(Dataset entries)
---+---
/-- Every order, fit and heel term and every score formed for an eligible lane lies in 0..256, and the fit
term is 256 exactly when the vehicle fills the free length, which no lane has above 1200 dm (R1, R36, R55, R57,
R58, R59). A lane is eligible for a call exactly when the arrival is in range (R25, R26) and the lane passes
every one of tests 1 to 14 against the snapshot (R29 to R36, R38 to R44, with the lengths of R16, the held and
full lanes of R17 and the moments of R54), and this is what the choice is handed of it (R45). The candidates
are the eligible lanes in the scan order (R61, R71), each with the weighted mean of its terms (R58). -/
def Obligations.ScoresInRange : Prop :=
  (∀ (c : Conf) (snap : Snapshot) (a : Arrival) (l : LaneSnap) (v : LaneVerdict),
     2 ≤ c.gap → 0 ≤ c.mtLim → inLimits 0 15 c.wF → inLimits 0 15 c.wD → inLimits 0 15 c.wH →
       laneVerdict c snap a l = some v → v.free ≤ 1200 →
         (v.order = 0 ∨ v.order = 128 ∨ v.order = 256) ∧
         inLimits 1 256 (fitTerm (a.extent c.gap) v.free) ∧
         (fitTerm (a.extent c.gap) v.free = 256 ↔ v.free = a.extent c.gap) ∧
         inLimits 0 256 (heelTerm c.mtLim v.sT) ∧ inLimits 0 256 (score c a v)) ∧
  (∀ (c : Conf) (snap : Snapshot) (a : Arrival) (l : LaneSnap) (v : LaneVerdict),
     (let st := snap.stowage;
     let entries (n : Nat) : List Inbound := st.inbound.filter fun e => decide (e.lane = n);
     let booked (n : Nat) : List Reservation := st.reservations.filter fun r => decide (r.lane = n);
     let behind : List Arrival := (entries l.number).map (·.arrival) ++ (booked l.number).map (·.arrival);
     let planned : Int := l.used + (behind.map fun x => x.length + c.gap).sum;
     let free : Int := l.conf.length - planned;
     let tail : Option (Option Nat × Option Group) :=
       match behind.getLast? with
       | some x => some (some x.rank, x.hazard.group?)
       | none => l.placed.getLast?.map fun r => (r.rank, r.hazard);
     let order : Option Int :=
       match tail with
       | none => some 256
       | some (none, _) => none
       | some (some r, _) =>
         if a.rank = r then some 256 else if a.rank < r then some 128
         else if a.overstow = true then some 0 else none;
     let held (v : Int) : Int := max (-2000000000) (min 2000000000 v);
     let centre : Int := l.conf.xf - planned - a.length / 2;
     let sT : Int := held (snap.st + conv (a.weight * l.conf.y));
     let sL : Int := held (snap.sl + conv (a.weight * max (-1200) (min 1200 centre)));
     let clear (group : Option Group) (front length : Int) : Prop :=
       separatedGroups group a.hazard.group? = false ∨ planned + a.length ≤ front - 30 ∨
         front + length + 30 ≤ planned;
     let inRange : Prop :=
       (1 ≤ a.booking ∧ a.booking < 2 ^ 40 ∧ a.kind.kind? ≠ none ∧ inLimits 20 250 a.length ∧
         inLimits 15 45 a.width ∧ inLimits 10 50 a.height ∧ inLimits 5 600 a.weight ∧
         inLimits 5 200 a.axle ∧ (a.hazard = .none ∨ a.hazard.group? ≠ none) ∧
         1 ≤ a.rank ∧ a.rank ≤ 15);
     let eligible : Prop :=
       (inRange ∧ l.stored = .opened ∧
         ¬ (behind = [] ∧ ∃ r ∈ l.placed.getLast?, r.status = .unidentified ∧ r.rank = none) ∧
         (l.placed.length < 24 ∧ 22 ≤ free) ∧ l.placed.length + behind.length < 24 ∧
         a.length + c.gap ≤ free ∧ (∀ x ∈ l.conf.careSet, (a.has x = true ↔ x ∈ l.conf.matchSet)) ∧
         a.axle ≤ l.conf.axle ∧
         (a.reefer = true → l.sockets + behind.countP (·.reefer) + 1 ≤ l.conf.sockets) ∧
         (∀ t ∈ tail, separatedGroups t.2 a.hazard.group? = false) ∧
         (∀ k ∈ st.lanes, k.number = l.number + 1 ∨ l.number = k.number + 1 →
           (∀ r ∈ k.placed, clear r.hazard r.front r.length) ∧
           (∀ e ∈ entries k.number, clear e.arrival.hazard.group? e.front e.arrival.length) ∧
           (∀ r ∈ booked k.number, clear r.arrival.hazard.group? r.front r.arrival.length)) ∧
         (st.lanes.map fun k => (k.placed.map (·.weight)).sum).sum +
           (st.inbound.map (·.arrival.weight)).sum + (st.reservations.map (·.arrival.weight)).sum +
           a.weight ≤ c.bayWeightLimit ∧
         (∀ k ∈ st.lanes, ∀ r ∈ k.placed, r.booking ≠ some a.booking) ∧
         (∀ e ∈ st.inbound, e.arrival.booking ≠ a.booking) ∧
         (∀ r ∈ st.reservations, r.arrival.booking ≠ a.booking) ∧
         (c.mtLim = 0 ∨ (sT.natAbs : Int) ≤ c.mtLim) ∧
         (c.mlMax < c.mlMin ∨ inLimits c.mlMin c.mlMax sL));
     (laneVerdict c snap a l = some v ↔
       eligible ∧ order = some v.order ∧
         v = { lane := l.number, order := v.order, free := free, sT := sT, sL := sL
               front := planned, centre := centre }) ∧
     (score c a v =
       (let w : Int × Int × Int := if c.wF = 0 ∧ c.wD = 0 ∧ c.wH = 0 then (1, 1, 1)
         else (c.wF, c.wD, c.wH);
       (w.1 * (256 * (a.length + c.gap) / v.free) + w.2.1 * v.order +
         w.2.2 * (if c.mtLim = 0 then 256
           else 256 * (c.mtLim - (v.sT.natAbs : Int)) / c.mtLim)) / (w.1 + w.2.1 + w.2.2))) ∧
     candidates c snap a =
       (c.scanOrder.filterMap fun n => st.lanes.find? fun k => decide (k.number = n)).filterMap fun k =>
         (laneVerdict c snap a k).map fun u =>
           { lane := u.lane, score := score c a u, front := u.front, centre := u.centre }))

/-- The lane chosen has the highest score and is the first of those in the scan order (R60); the offer
awarded has the highest score and among equals the lowest bay number (R85). -/
def Obligations.BestIsChosen : Prop :=
  ∀ (c : Conf) (snap : Snapshot) (a : Arrival) (x : Choice) (os : List Offer) (o : Offer),
    (chooseLane c snap a = some x →
      ∃ pre post, candidates c snap a = pre ++ x :: post ∧ (∀ y ∈ pre, y.score < x.score) ∧
        ∀ y ∈ post, y.score ≤ x.score) ∧
    (chooseLane c snap a = none ↔ candidates c snap a = []) ∧
    (bestOffer os = some o →
      o ∈ os ∧ ∀ y ∈ os,
        y.score < o.score ∨ (y.score = o.score ∧ o.bay.toNat ≤ y.bay.toNat)) ∧
    (bestOffer os = none ↔ os = [])

/-- The bytes of a frame determine the frame, its length byte is that of its payload, and what was sent
agrees with its check word (R163). -/
def Obligations.FrameBytesDetermineFrame : Prop :=
  ∀ (f g : Frame),
    (f.bytes = g.bytes → f = g) ∧ f.payload.bytes.length = f.payload.length ∧
    f.bytes.length = f.payload.length + 7 ∧
    frameAgrees
      { cls := BitVec.ofNat 8 f.payload.cls, source := f.source, callNumber := f.callNumber
        length := BitVec.ofNat 8 f.payload.length, check := checkWord f.body } f.payload = true

/-! ## Starts, the configuration store and the retained copy -/

/-- POWER_ON breaks every write in flight and makes a start due (R177, R179); CONFIGURATION_WRITE replaces
the store and empties the retained copy, and no copy is written until the next start (R178).
COPY_WRITE_COMPLETION: the part holds what its write carried, and a further write marked pending begins at
once with the contents as they stand; a part with no write in flight, and every other part, is left as it
was (R179). -/
def Obligations.RetainedCopyWrites : Prop :=
  (∀ (s : State) (k : ConfigStore),
     (∃ t, exec .powerOn s = .next t ∧ t.life = .starting ∧
       List.Forall₂ (fun p q : LanePart => q.number = p.number ∧ q.part.writing = none ∧
         q.part.kept = if p.part.writing = none then p.part.kept else .invalid)
         s.retained.lanes t.retained.lanes ∧
       t.retained.inbound.writing = none ∧
       t.retained.inbound.kept =
         (if s.retained.inbound.writing = none then s.retained.inbound.kept else .invalid) ∧
       t.retained.node.writing = none ∧
       t.retained.node.slotA =
         (if s.retained.node.writing.map Prod.fst = some .a then .invalid
           else s.retained.node.slotA) ∧
       t.retained.node.slotB =
         (if s.retained.node.writing.map Prod.fst = some .b then .invalid
           else s.retained.node.slotB) ∧
       t.retained.node.later = s.retained.node.later ∧ t.retained.stopped = s.retained.stopped ∧
       { t with life := s.life, retained := s.retained, handed := s.handed } = s) ∧
     (∃ t, exec (.configurationWrite k) s = .next t ∧ t.store = k ∧
       t.retained = { Retained.blank with stopped := true } ∧
       { t with store := s.store, retained := s.retained, handed := s.handed } = s)) ∧
  (∀ (s : State) (n : Nat),
     (∀ l, s.table.lane? n = some l →
       ∃ t, exec (.copyWriteCompletion (.lane n)) s = .next t ∧
         List.Forall₂ (fun p q : LanePart => q.number = p.number ∧
           (p.number ≠ n ∨ p.part.writing = none → q = p) ∧
           (p.number = n → ∀ c, p.part.writing = some c → q.part.kept = .valid c ∧
             q.part.writing = (if p.part.further then some l.copy else none) ∧
             q.part.further = false)) s.retained.lanes t.retained.lanes ∧
         { t with
           retained := { t.retained with lanes := s.retained.lanes }, handed := s.handed } = s) ∧
     (∃ t, exec (.copyWriteCompletion .inbound) s = .next t ∧
       (s.retained.inbound.writing = none → t.retained.inbound = s.retained.inbound) ∧
       (∀ c, s.retained.inbound.writing = some c →
         t.retained.inbound =
           { kept := .valid c
             writing := if s.retained.inbound.further then some s.inboundCopy else none
             further := false }) ∧
       { t with
         retained := { t.retained with inbound := s.retained.inbound }, handed := s.handed } = s) ∧
     (∃ t, exec (.copyWriteCompletion .node) s = .next t ∧
       (s.retained.node.writing = none → t.retained.node = s.retained.node) ∧
       (∀ w, s.retained.node.writing = some w →
         t.retained.node.slot w.1 = .valid w.2 ∧
         t.retained.node.slot w.1.other = s.retained.node.slot w.1.other ∧
         t.retained.node.later = w.1 ∧ t.retained.node.read = w.2 ∧
         t.retained.node.writing =
           if s.retained.node.further then some (s.retained.node.next, s.nodeCopy) else none) ∧
       { t with
         retained := { t.retained with node := s.retained.node }, handed := s.handed } = s))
---+---
Print, without alteration, only the lines above between the one holding "1 ≤ a.rank ∧ a.rank ≤ 15);" and the one holding "(c.scanOrder.filterMap fun n", inclusive.

         1 ≤ a.rank ∧ a.rank ≤ 15);
     let eligible : Prop :=
       (inRange ∧ l.stored = .opened ∧
         ¬ (behind = [] ∧ ∃ r ∈ l.placed.getLast?, r.status = .unidentified ∧ r.rank = none) ∧
         (l.placed.length < 24 ∧ 22 ≤ free) ∧ l.placed.length + behind.length < 24 ∧
         a.length + c.gap ≤ free ∧ (∀ x ∈ l.conf.careSet, (a.has x = true ↔ x ∈ l.conf.matchSet)) ∧
         a.axle ≤ l.conf.axle ∧
         (a.reefer = true → l.sockets + behind.countP (·.reefer) + 1 ≤ l.conf.sockets) ∧
         (∀ t ∈ tail, separatedGroups t.2 a.hazard.group? = false) ∧
         (∀ k ∈ st.lanes, k.number = l.number + 1 ∨ l.number = k.number + 1 →
           (∀ r ∈ k.placed, clear r.hazard r.front r.length) ∧
           (∀ e ∈ entries k.number, clear e.arrival.hazard.group? e.front e.arrival.length) ∧
           (∀ r ∈ booked k.number, clear r.arrival.hazard.group? r.front r.arrival.length)) ∧
         (st.lanes.map fun k => (k.placed.map (·.weight)).sum).sum +
           (st.inbound.map (·.arrival.weight)).sum + (st.reservations.map (·.arrival.weight)).sum +
           a.weight ≤ c.bayWeightLimit ∧
         (∀ k ∈ st.lanes, ∀ r ∈ k.placed, r.booking ≠ some a.booking) ∧
         (∀ e ∈ st.inbound, e.arrival.booking ≠ a.booking) ∧
         (∀ r ∈ st.reservations, r.arrival.booking ≠ a.booking) ∧
         (c.mtLim = 0 ∨ (sT.natAbs : Int) ≤ c.mtLim) ∧
         (c.mlMax < c.mlMin ∨ inLimits c.mlMin c.mlMax sL));
     (laneVerdict c snap a l = some v ↔
       eligible ∧ order = some v.order ∧
         v = { lane := l.number, order := v.order, free := free, sT := sT, sL := sL
               front := planned, centre := centre }) ∧
     (score c a v =
       (let w : Int × Int × Int := if c.wF = 0 ∧ c.wD = 0 ∧ c.wH = 0 then (1, 1, 1)
         else (c.wF, c.wD, c.wH);
       (w.1 * (256 * (a.length + c.gap) / v.free) + w.2.1 * v.order +
         w.2.2 * (if c.mtLim = 0 then 256
           else 256 * (c.mtLim - (v.sT.natAbs : Int)) / c.mtLim)) / (w.1 + w.2.1 + w.2.2))) ∧
     candidates c snap a =
       (c.scanOrder.filterMap fun n => st.lanes.find? fun k => decide (k.number = n)).filterMap fun k =>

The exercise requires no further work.